WHAT IS REQUIRED: The expected output is exactly the lines below, starting at the line with "obligation with hypotheses" and ending at the line with "the spec. -/", both included; no other line belongs in it.

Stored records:

-- ==== Sys2Proof/Tests/Slice0.lean ====
section
/-! SUPPORT. Tests of the model against the numbers of spec/95_test_vectors.md (V and P numbers below), and for every
obligation with hypotheses a named witness that meets them. The test states are written from the tables of that file. -/

namespace Sys2Proof.Tests

open Sys2Proof Sys2Proof.Machine

/-! ## Helpers -/

/-- A certified row with the two values of a table of the spec. -/
def cert (d x : Nat) : RegionRow := { RegionRow.blank with ld := .assigned (.known d), ls := .assigned (.known x), lq := true }

/-- A row certified as `?`. -/
def certUnk : RegionRow := { RegionRow.blank with ld := .assigned .unresolved, ls := .assigned .unresolved, lq := true }

/-- A row certified with a dense value and nothing in `LS`: no state with the invariant R33 has one. -/
def certHalf : RegionRow := { RegionRow.blank with ld := .assigned (.known 0), lq := true }

/-- Rows from `k` on. -/
def listed : Nat → List RegionRow → List (Nat × RegionRow)
  | _, [] => []
  | k, r :: rs => (k, r) :: listed (k + 1) rs

/-- A run in progress on 16 rows, `TABLE_OK`, with these first rows. -/
def started (ph : Phase) (rows : List RegionRow) : State := { State.launch 16 [] ph with region := listed 0 rows }

/-- The same with the table of P6, without the row for 3. -/
def deficient (rows : List RegionRow) : State := { started .witness rows with table := [(3, none)] }

/-- The same after an abort. -/
def abortedAt (row : Nat) (s : State) : State := { s with status := { state := .aborted, cause := 2, subcause := 0, row := row } }

/-- The same with these moves of the host to come. -/
def given (moves : List HostMove) (s : State) : State := { s with host := moves }

/-- Rows 0 to 5 after commands 1 to 6 of P1. -/
def p1Rows : List RegionRow :=
  [cert 0xAB89 0x44454041, cert 0xEFCD 0x54555051, cert 0xDCFE 0x51505554, cert 0x98BA 0x41404544,
   cert 0x5476 0x11101514, cert 0x1032 0x01000504]

/-- Rows 0 to 3 after commands 1 to 4 of P5: row 3 is certified as `?`. -/
def p5Rows : List RegionRow :=
  [cert 0x5678 0x11141540, cert 0x1234 0x01040510, cert 0x00FF 0x00005555, certUnk]

/-- Rows 0 to 5 after commands 1 to 6 of P6. -/
def p6Rows : List RegionRow := [cert 1 1, cert 0 0, cert 2 4, cert 0 0, cert 0 0, cert 0 0]

/-- The outcome is a next state with the property. -/
def after (o : Host.Outcome State Fault Refusal) (p : State → Bool) : Bool :=
  match o with
  | .next s => p s
  | _ => false

/-- The reason of a refusal. -/
def refusalOf : Host.Outcome State Fault Refusal → Option Refusal
  | .refused r => some r
  | _ => none

/-- The reason of a fault. -/
def faultOf : Host.Outcome State Fault Refusal → Option Fault
  | .fault f => some f
  | _ => none

/-- The numbers `LD` and `LS` hold in rows `t` to `t + 3`. -/
def lookupPairs (s : State) (t : Nat) : List (Option Nat × Option Nat) :=
  [(numRead s .ld t, numRead s .ls t), (numRead s .ld (t + 1), numRead s .ls (t + 1)),
   (numRead s .ld (t + 2), numRead s .ls (t + 2)), (numRead s .ld (t + 3), numRead s .ls (t + 3))]

/-- The handles of the last response. -/
def handlesAfter (s : State) : Option Handles := s.rsp.map (·.handles)

/-- One entry of `EQ`. -/
def tie (c : CellCol) (r : Nat) (c' : CellCol) (r' : Nat) : EqEntry :=
  { left := { col := c, row := r }, right := { col := c', row := r' } }

theorem after_exists {o : Host.Outcome State Fault Refusal} {p : State → Bool} (h : after o p = true) :
    ∃ s', o = .next s' ∧ p s' = true := by
  cases o with
  | next s => exact ⟨s, rfl, h⟩
  | fault f => cases h
  | refused r => cases h

theorem tableOk_nil : TableOk [] := by
  intro d hd
  change fullTable d = _
  rw [fullTable, if_pos hd]

/-- No row at or above `N_ROWS` is enabled in a canonical region. -/
theorem enabled_lt {s : State} (h : regionWf s.nRows s.region = true) {r : Nat} (hr : bitRead s .lq r = true) :
    r < s.nRows := by
  by_contra hge
  have key : ∀ rg : List (Nat × RegionRow), (∀ e ∈ rg, e.1 < s.nRows) → sparseGet blankRow rg r = .blank := by
    intro rg
    induction rg with
    | nil => intro _; rfl
    | cons e rg ih =>
      intro he
      rw [sparseGet_cons, if_neg (by have := he e (List.mem_cons_self ..); omega)]
      exact ih fun e' h' => he e' (List.mem_cons_of_mem _ h')
  have hall : ∀ e ∈ s.region, e.1 < s.nRows := by
    simp only [regionWf, Bool.and_eq_true, List.all_eq_true, decide_eq_true_eq] at h
    exact h.2
  unfold bitRead rowRead at hr
  rw [key _ hall] at hr
  cases hr

/-- `INV` from its finite part. -/
theorem certifiedRows_of {s : State} (hw : Memory.wf s = true)
    (h : ∀ r < s.nRows, bitRead s .lq r = true → certifiedRow s r = true) : CertifiedRows s :=
  fun r hr => h r (enabled_lt ((Memory.wf_iff s).1 hw).2 hr) hr

theorem machineInv_of {s : State} (hw : Memory.wf s = true) (hs : s.status = .clear) (he : s.eqList = [])
    (h : ∀ r < s.nRows, bitRead s .lq r = true → certifiedRow s r = true) : MachineInv s where
  wf := hw
  status := by
    unfold StatusLegal
    rw [hs]
    rfl
  certified := fun _ => certifiedRows_of hw h
  wired := by
    intro _ e hmem
    rw [he] at hmem
    cases hmem

theorem p1_certified (ph : Phase) : CertifiedRows (started ph p1Rows) :=
  certifiedRows_of (by cases ph <;> decide) (by cases ph <;> decide)

theorem p1_inv : MachineInv (started .witness p1Rows) := machineInv_of (by decide) (by decide) (by decide) (by decide)

/-! ## WellFormed: each field check refuses an ill-formed term (R74, `ROW_W = 4`) -/

theorem test_wellFormed_accepts_the_largest_fields :
    (Instr.certify 15 (.known 0xFFFFFFFF)).wellFormed 4 = true ∧ (Instr.copy 15 .spread .w2 15).wellFormed 4 = true ∧
    (Instr.cert4 15 .unresolved (.known 0xFFFFFFFF) .unresolved (.known 0)).wellFormed 4 = true ∧
    (Instr.f1 15 ⟨15, 15⟩ ⟨15, 15⟩ ⟨15, 15⟩).wellFormed 4 = true := by decide

theorem test_wellFormed_refuses_rows :
    (Instr.certify 16 .unresolved).wellFormed 4 = false ∧ (Instr.copy 0 .dense .w0 16).wellFormed 4 = false ∧
    (Instr.cert4 16 .unresolved .unresolved .unresolved .unresolved).wellFormed 4 = false ∧
    (Instr.f1 16 ⟨0, 0⟩ ⟨0, 0⟩ ⟨0, 0⟩).wellFormed 4 = false ∧ (Instr.ch 16 ⟨0, 0⟩ ⟨0, 0⟩).wellFormed 4 = false ∧
    (Instr.chneg 16 ⟨0, 0⟩ ⟨0, 0⟩).wellFormed 4 = false := by decide

theorem test_wellFormed_refuses_handles :
    (Instr.copy 16 .dense .w0 0).wellFormed 4 = false ∧
    (Instr.f1 0 ⟨16, 0⟩ ⟨0, 0⟩ ⟨0, 0⟩).wellFormed 4 = false ∧ (Instr.f1 0 ⟨0, 16⟩ ⟨0, 0⟩ ⟨0, 0⟩).wellFormed 4 = false ∧
    (Instr.f1 0 ⟨0, 0⟩ ⟨16, 0⟩ ⟨0, 0⟩).wellFormed 4 = false ∧ (Instr.f1 0 ⟨0, 0⟩ ⟨0, 0⟩ ⟨0, 16⟩).wellFormed 4 = false ∧
    (Instr.ch 0 ⟨16, 0⟩ ⟨0, 0⟩).wellFormed 4 = false ∧ (Instr.ch 0 ⟨0, 0⟩ ⟨0, 16⟩).wellFormed 4 = false ∧
    (Instr.chneg 0 ⟨0, 16⟩ ⟨0, 0⟩).wellFormed 4 = false ∧ (Instr.chneg 0 ⟨0, 0⟩ ⟨16, 0⟩).wellFormed 4 = false := by decide

theorem test_wellFormed_refuses_candidates :
    (Instr.certify 0 (.known 0x100000000)).wellFormed 4 = false ∧
    (Instr.cert4 0 (.known 0x100000000) .unresolved .unresolved .unresolved).wellFormed 4 = false ∧
    (Instr.cert4 0 .unresolved (.known 0x100000000) .unresolved .unresolved).wellFormed 4 = false ∧
    (Instr.cert4 0 .unresolved .unresolved (.known 0x100000000) .unresolved).wellFormed 4 = false ∧
    (Instr.cert4 0 .unresolved .unresolved .unresolved (.known 0x100000000)).wellFormed 4 = false := by decide

/-! ## Decode: words written from R73, R74 and the programs of the spec -/

/-- P4, command 2: `CERTIFY 1, 0x10000`. -/
theorem test_decode_certify :
    decode 4 0x000000000000000000000000008000800000000009 = .ok (.certify 1 (.known 0x10000)) := by decide

/-- P7, command 6: `COPY 9.dense, W2, 13`; and `COPY 1.spread, W1, 2` field by field: op, `cmd_t` at 3, `cmd_h0` at 7,
`cmd_sel` at 163, `cmd_col` at 164. -/
theorem test_decode_copy :
    decode 4 0x2000000000000000000000000000000000000004EA = .ok (.copy 9 .dense .w2 13) ∧
    decode 4 (2 + 2 * 2 ^ 3 + 1 * 2 ^ 7 + 2 ^ 163 + 1 * 2 ^ 164) = .ok (.copy 1 .spread .w1 2) := by decide

/-- V24 field by field: the candidates' values at bits 31, 64, 97, 130, their tags at 63, 96, 129, 162. -/
theorem test_decode_cert4 :
    decode 4 (3 + 0x2301 * 2 ^ 31 + 2 ^ 63 + 0xDCFE * 2 ^ 64 + 2 ^ 96 + 0x6745 * 2 ^ 97 + 2 ^ 129 + 0x98BA * 2 ^ 130 + 2 ^ 162)
      = .ok (.cert4 0 (.known 0x2301) (.known 0xDCFE) (.known 0x6745) (.known 0x98BA)) := by decide

/-- P7, command 3. -/
theorem test_decode_f1 :
    decode 4 0x000000000000000000000000000000000008080814 = .ok (.f1 2 ⟨0, 1⟩ ⟨0, 1⟩ ⟨0, 1⟩) := by decide

/-- P7, command 4. -/
theorem test_decode_ch :
    decode 4 0x00000000000000000000000000000000000029A135 = .ok (.ch 6 ⟨2, 4⟩ ⟨3, 5⟩) := by decide

/-- P2, command 8. -/
theorem test_decode_chneg :
    decode 4 0x0000000000000000000000000000000000002A0856 = .ok (.chneg 10 ⟨0, 1⟩ ⟨4, 5⟩) := by decide

/-- V65, and a number wider than the port. -/
theorem test_decode_refuses :
    decode 4 0 = .error (.reservedOpcode 0) ∧ decode 4 7 = .error (.reservedOpcode 7) ∧
    decode 4 (2 + 3 * 2 ^ 164) = .error .reservedColumn ∧ decode 4 (1 + 2 ^ 166) = .error .wordTooWide := by decide

/-- R78: the unread fields of a CH word may hold anything. -/
theorem test_decode_ignores_unread_fields :
    decode 4 (0x000000000000000000000000000000000000190835 + 2 ^ 166 - 2 ^ 23) = .ok (.ch 6 ⟨0, 1⟩ ⟨2, 3⟩) := by decide

/-- The operation codes of opcode_table.json. -/
theorem test_decodeTableWord :
    decodeTableWord 8 1 = some (.certify 0 .unresolved) ∧ decodeTableWord 8 2 = some (.copy 0 .dense .w0 0) ∧
    decodeTableWord 8 3 = some (.cert4 0 .unresolved .unresolved .unresolved .unresolved) ∧
    decodeTableWord 8 4 = some (.f1 0 ⟨0, 0⟩ ⟨0, 0⟩ ⟨0, 0⟩) ∧ decodeTableWord 8 5 = some (.ch 0 ⟨0, 0⟩ ⟨0, 0⟩) ∧
    decodeTableWord 8 6 = some (.chneg 0 ⟨0, 0⟩ ⟨0, 0⟩) ∧ decodeTableWord 8 7 = none := by decide

/-! ## Bit primitives (vectors 2.1) -/

/-- V8, V15a, V19, V18 and V19b; the halves of V19 joined are fresh as 64 bits, with bit 63 set they are not. -/
theorem test_bit_primitives :
    spread16 0xABCD = 0x44455051 ∧ evenBits 0xDEADBEEF = 0xE36B ∧ oddBits 0xDEADBEEF = 0xBEFF ∧
    negSpread 0x44454041 = 0x11101514 ∧ negSpread 0x54555051 = 0x01000504 ∧ negSpread 0x44455051 = 0x11100504 ∧
    isFresh 0xBBBAAFAE = false ∧ isFresh64 0x5455505144454041 = true ∧ isFresh64 0xD455505144454041 = false := by decide

/-- The last lines of 2.1. -/
theorem test_bit_sequences : toBits 4 6 = [0, 1, 1, 0] ∧ fromBits [1, 0, 1] = 5 := by decide

/-! ## Instructions, one step each -/

/-- V20. -/
theorem test_certify_known : after (exec (.certify 5 (.known 0xABCD)) (started .witness [])) (fun s =>
    numRead s .ld 5 = some 0xABCD && numRead s .ls 5 = some 0x44455051 && bitRead s .lq 5 &&
    handlesAfter s = some { h0 := some 5, h1 := none, h2 := none, h3 := none }) = true := by decide

/-- V22, and V29c with P6's table. -/
theorem test_certify_rejects :
    after (exec (.certify 0 (.known 0x10000)) (started .describe [])) (fun s =>
      s.status = { state := .aborted, cause := 2, subcause := 0, row := 0 }) = true ∧
    after (exec (.certify 0 (.known 3)) (deficient [])) (fun s =>
      s.status = { state := .aborted, cause := 2, subcause := 1, row := 0 }) = true := by decide

/-- V26 at row 5. -/
theorem test_copy_spread : after (exec (.copy 0 .spread .w0 9) (started .witness [cert 0xABCD 0x44455051])) (fun s =>
    numRead s .w0 9 = some 0x44455051 && s.eqList = [tie .ls 0 .w0 9] && !bitRead s .lq 9) = true := by decide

ANSWER SPACE:
obligation with hypotheses a named witness that meets them. The test states are written from the tables of that file. -/

namespace Sys2Proof.Tests

open Sys2Proof Sys2Proof.Machine

/-! ## Helpers -/

/-- A certified row with the two values of a table of the spec. -/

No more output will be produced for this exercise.